The cognitive representation of odour in anosmia
Oral presentation
Language and olfaction are thought to be weakly connected: western languages like English have few words to describe olfactory experience and speakers have difficulty naming odors. It has also been suggested that odor and language are weakly connected during language comprehension. Embodied accounts to language suggest word meaning is represented as sensory simulation, but so far there is little evidence of olfactory simulation during language processing. In order to directly test for a role of olfaction in word meaning, we compared performance on a set of pre-registered language tasks in 57 participants with acquired anosmia and 56 matched normosmics.
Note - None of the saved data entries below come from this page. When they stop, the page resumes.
-- ==== Sys2Proof/Tests/Slice0.lean ====
section
/-!
SUPPORT. Tests of the model against numbers the spec states (95_test_vectors.md and the worked examples of the rules),
well-formedness, decoding, and for each statement with hypotheses a witness that meets them.
-/

open Sys2Proof Sys2Proof.Machine

set_option Elab.async false -- one theorem after another: many kernel evaluations at once would exhaust memory

namespace Sys2Proof.Tests.Slice0

/-! ## Small states -/

/-- The field of `POLY` = 0x1D is valid and the operand registers hold `a`, `b`, `el`, `eh`. -/
def operands (a b el eh : Byte) : State :=
  { State.reset with cmd := 0x01, fv := true, poly := 0x1D, tables := genTables 0x1D, a := a, b := b, el := el, eh := eh }

/-- `POLY` = 0x1D, K = 3, M = 2, geometric, scheme valid, `DATA` = 12 34 56, `DLEN` = 3 (95_test_vectors.md 6.2). -/
def geometric : State :=
  { operands 0x00 0x00 0x00 0x00 with
    cmd := 0x02, sv := true, k := 3, m := 2, dlen := 3
    mem := [(0x100, 0x12), (0x101, 0x34), (0x102, 0x56), (0x600, 0x01), (0x601, 0x02), (0x602, 0x04), (0x603, 0x08),
      (0x604, 0x10)] }

/-- `geometric` with `NSH` = 3 and the three slots (p0, v0), (p1, v1), (p2, v2); no position or value is zero. -/
def shards (p0 p1 p2 v0 v1 v2 : Byte) : State :=
  { geometric with
    nsh := 3
    mem := [(0x100, 0x12), (0x101, 0x34), (0x102, 0x56), (0x300, p0), (0x301, p1), (0x302, p2), (0x400, v0),
      (0x401, v1), (0x402, v2), (0x600, 0x01), (0x601, 0x02), (0x602, 0x04), (0x603, 0x08), (0x604, 0x10)] }

/-- The slots of 95_test_vectors.md 6.4: positions 4, 1 and 3 of the codeword 12 34 56 2A 08. -/
def surviving : State := shards 4 1 3 0x08 0x34 0x2A

/-- The sequential configuration with its scheme valid. -/
def sequential : State :=
  { geometric with
    scheme := 0x01
    mem := [(0x100, 0x12), (0x101, 0x34), (0x102, 0x56), (0x600, 0x01), (0x601, 0x02), (0x602, 0x03), (0x603, 0x04),
      (0x604, 0x05)] }

/-- Three data equal to their own evaluation points (R127). -/
def ownPoints : State :=
  { geometric with
    mem := [(0x100, 0x01), (0x101, 0x02), (0x102, 0x04), (0x600, 0x01), (0x601, 0x02), (0x602, 0x04), (0x603, 0x08),
      (0x604, 0x10)] }

/-- A field is valid and a configuration is written, but no scheme is valid yet. -/
def configured (k m scheme : Byte) : State := { operands 0x00 0x00 0x00 0x00 with k := k, m := m, scheme := scheme }

/-- `R`, `STATUS` and `ERRCODE` after an instruction. -/
def result (o : Host.Outcome State Fault Refusal) : Option (Byte × Byte × Byte) :=
  match o with
  | .next t => some (t.r, t.statusByte, t.errcode)
  | .fault _ | .refused _ => none

/-- `STATUS`, `ERRCODE` and `n` bytes of memory from `base` on, after an instruction. -/
def bytes (o : Host.Outcome State Fault Refusal) (base n : Nat) : Option (Byte × Byte × List Byte) :=
  match o with
  | .next t => some (t.statusByte, t.errcode, (List.range n).map fun i => Memory.read t.mem (base + i))
  | .fault _ | .refused _ => none

/-- The bytes returned to the host. -/
def reads (o : Host.Outcome State Fault Refusal) : Option (List Byte) :=
  match o with
  | .next t => some t.hostReads
  | .fault _ | .refused _ => none

/-- The instruction answers a next state with the property. -/
def Answers (o : Host.Outcome State Fault Refusal) (P : State → Bool) : Bool :=
  match o with
  | .next t => P t
  | .fault _ | .refused _ => false

theorem exists_next {o : Host.Outcome State Fault Refusal} {P : State → Prop} [DecidablePred P]
    (h : Answers o (fun t => decide (P t)) = true) : ∃ t, o = .next t ∧ P t := by
  unfold Answers at h
  split at h
  · exact ⟨_, rfl, of_decide_eq_true h⟩
  · cases h
  · cases h

/-! ## Well-formedness -/

theorem test_wf_write_to_cmd_is_a_command : (Instr.wr 0x000 0x01).wf = false := by decide
theorem test_wf_write_next_address : (Instr.wr 0x001 0x01).wf = true := by decide
theorem test_wf_illegal_with_opcode : (Instr.illegal 0x0F).wf = false ∧ (Instr.illegal 0x00).wf = false := by decide
theorem test_wf_illegal_without_opcode : (Instr.illegal 0x05).wf = true ∧ (Instr.illegal 0x10).wf = true := by decide

/-! ## Decoding: words written out bit by bit as W, addr, data (30_encoding.md R60, R62, R63) -/

theorem test_decode_rd : decode 0b0_00000010000_00000000 = .ok (.rd 0x010) := by decide
theorem test_decode_wr : decode 0b1_00000000100_00011101 = .ok (.wr 0x004 0x1D) := by decide
theorem test_decode_nop : decode 0b1_00000000000_00000000 = .ok .nop := by decide
theorem test_decode_fieldInit : decode 0b1_00000000000_00000001 = .ok .fieldInit := by decide
theorem test_decode_schemeInit : decode 0b1_00000000000_00000010 = .ok .schemeInit := by decide
theorem test_decode_encode : decode 0b1_00000000000_00000011 = .ok .encode := by decide
theorem test_decode_reconstruct : decode 0b1_00000000000_00000100 = .ok .reconstruct := by decide
theorem test_decode_add : decode 0b1_00000000000_00001000 = .ok .add := by decide
theorem test_decode_sub : decode 0b1_00000000000_00001001 = .ok .sub := by decide
theorem test_decode_mul : decode 0b1_00000000000_00001010 = .ok .mul := by decide
theorem test_decode_div : decode 0b1_00000000000_00001011 = .ok .div := by decide
theorem test_decode_pow : decode 0b1_00000000000_00001100 = .ok .pow := by decide
theorem test_decode_inv : decode 0b1_00000000000_00001101 = .ok .inv := by decide
theorem test_decode_exp : decode 0b1_00000000000_00001110 = .ok .exp := by decide
theorem test_decode_log : decode 0b1_00000000000_00001111 = .ok .log := by decide
theorem test_decode_illegal : decode 0b1_00000000000_01010101 = .ok (.illegal 0x55) := by decide
theorem test_decode_read_with_data : decode 0b0_00000000011_00000001 = .error (.readWithData 0x01) := by decide
theorem test_decodeTableWord_whole_bytes : decodeTableWord 24 0x8041D = some (.wr 0x004 0x1D) := by decide

/-! ## One step of each instruction, with the spec's numbers -/

-- 95_test_vectors.md section 9: `RD 0x003` returns 00.
theorem test_rd_unmapped : reads (exec (.rd 0x003) geometric) = some [0x00] := by decide +kernel
-- 10_state.md R23: `STATUS` is `ERR`, `SV`, `FV` in bits 2, 1, 0.
theorem test_rd_status : reads (exec (.rd 0x001) { geometric with err := true }) = some [0x07] := by decide +kernel
-- 95_test_vectors.md section 9: `WR DATA[255], AB`.
theorem test_wr_last_data : bytes (exec (.wr 0x1FF 0xAB) State.reset) 0x1FF 1 = some (0x00, 0x00, [0xAB]) := by
  decide +kernel
-- 95_test_vectors.md P3 step 37: `WR M` clears `SV` and leaves `ERR`.
theorem test_wr_m_clears_sv :
    result (exec (.wr 0x006 0x02) { geometric with err := true, errcode := 0x01 }) = some (0x00, 0x05, 0x01) := by
  decide +kernel
-- 95_test_vectors.md P4 steps 22 to 24.
theorem test_nop : result (exec .nop { operands 2 3 0 0 with err := true, errcode := 0x0A, r := 0x06 }) =
    some (0x06, 0x01, 0x00) := by decide +kernel
-- 95_test_vectors.md P1: `FIELD_INIT` with 0x1D succeeds; P4: with 0x1B it fails.
theorem test_fieldInit_primitive : result (exec .fieldInit { State.reset with poly := 0x1D }) =
    some (0x00, 0x01, 0x00) := by decide +kernel
theorem test_fieldInit_nonprimitive : result (exec .fieldInit { State.reset with poly := 0x1B }) =
    some (0x00, 0x04, 0x05) := by decide +kernel
-- 95_test_vectors.md section 5 and 8.1.
theorem test_schemeInit_geometric : bytes (exec .schemeInit (configured 6 12 0x00)) 0x600 19 =
    some (0x03, 0x00, [0x01, 0x02, 0x04, 0x08, 0x10, 0x20, 0x40, 0x80, 0x1D, 0x3A, 0x74, 0xE8, 0xCD, 0x87, 0x13, 0x26,
      0x4C, 0x98, 0x00]) := by decide +kernel
theorem test_schemeInit_sum_does_not_wrap : result (exec .schemeInit (configured 200 56 0x00)) =
    some (0x00, 0x05, 0x08) := by decide +kernel
-- 95_test_vectors.md 6.2 and 6.3.
theorem test_encode_geometric : bytes (exec .encode geometric) 0x200 6 =
    some (0x03, 0x00, [0x12, 0x34, 0x56, 0x2A, 0x08, 0x00]) := by decide +kernel
theorem test_encode_sequential : bytes (exec .encode sequential) 0x200 6 =
    some (0x03, 0x00, [0x12, 0x34, 0x56, 0xC2, 0xA0, 0x00]) := by decide +kernel
-- 95_test_vectors.md 6.4; 8.3: a position out of range before a duplicate.
theorem test_reconstruct_two_losses : bytes (exec .reconstruct surviving) 0x500 4 =
    some (0x03, 0x00, [0x12, 0x34, 0x56, 0x00]) := by decide +kernel
theorem test_reconstruct_range_before_duplicate : result (exec .reconstruct (shards 1 9 1 0x08 0x34 0x2A)) =
    some (0x00, 0x07, 0x09) := by decide +kernel
-- 95_test_vectors.md 3.1 to 3.7.
theorem test_add : result (exec .add (operands 0x53 0xCA 0 0)) = some (0x99, 0x01, 0x00) := by decide +kernel
theorem test_sub : result (exec .sub (operands 0x01 0x02 0 0)) = some (0x03, 0x01, 0x00) := by decide +kernel
theorem test_mul : result (exec .mul (operands 0x53 0xCA 0 0)) = some (0x8F, 0x01, 0x00) := by decide +kernel
theorem test_mul_wraps_at_255 : result (exec .mul (operands 0x8E 0x02 0 0)) = some (0x01, 0x01, 0x00) := by
  decide +kernel
theorem test_div_negative_exponent : result (exec .div (operands 0x02 0x03 0 0)) = some (0xF5, 0x01, 0x00) := by
  decide +kernel
theorem test_div_by_zero : result (exec .div { operands 0x05 0x00 0 0 with r := 0x8F }) = some (0x8F, 0x05, 0x02) := by
  decide +kernel
theorem test_pow_smallest_exponent : result (exec .pow (operands 0x02 0 0x00 0x80)) = some (0xCC, 0x01, 0x00) := by
  decide +kernel
theorem test_pow_zero_to_255 : result (exec .pow (operands 0x00 0 0xFF 0x00)) = some (0x00, 0x01, 0x00) := by
  decide +kernel
theorem test_inv_of_one : result (exec .inv (operands 0x01 0 0 0)) = some (0x01, 0x01, 0x00) := by decide +kernel
theorem test_inv_of_zero : result (exec .inv { operands 0x00 0 0 0 with r := 0x8C }) = some (0x8C, 0x05, 0x04) := by
  decide +kernel
theorem test_exp_255 : result (exec .exp (operands 0xFF 0 0 0)) = some (0x01, 0x01, 0x00) := by decide +kernel
theorem test_exp_8 : result (exec .exp (operands 0x08 0 0 0)) = some (0x1D, 0x01, 0x00) := by decide +kernel
theorem test_log_largest : result (exec .log (operands 0x8E 0 0 0)) = some (0xFE, 0x01, 0x00) := by decide +kernel
theorem test_log_of_zero : result (exec .log { operands 0x00 0 0 0 with r := 0x08 }) = some (0x08, 0x05, 0x06) := by
  decide +kernel
-- 95_test_vectors.md 8.3: illegal before not configured.
theorem test_illegal : result (exec (.illegal 0x55) State.reset) = some (0x00, 0x04, 0x0A) := by decide +kernel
Participants completed a lexical decision task with odor (e.g., lavender), taste (e.g., basil), and vision-related nouns (e.g., brick). We found no difference in response time or accuracy between the two groups. Next, participants completed a semantic similarity judgment task with odor-, taste-, and vision-related words. Participants had to judge which of two words was more similar in meaning to a target word (e.g., is patchouli or vinegar more similar to menthol?). Anosmics were overall slower and more accurate in the task, but this did not differ across word type. However, in an implicit memory task, anosmics remembered more odor-related nouns than control participants. Anosmics also rated odor- and taste-related nouns as more positively valenced on a seven-point valence scale than normosmics did. Together, these results suggest that olfactory simulation is not critical to the representation of odor-related language, but odor-related language is more salient and emotional to anosmic participants. Since no detriment to olfactory language was found in anosmics, this suggests odor-related language is not grounded in odor perception. Odor and language are weakly connected in language comprehension too.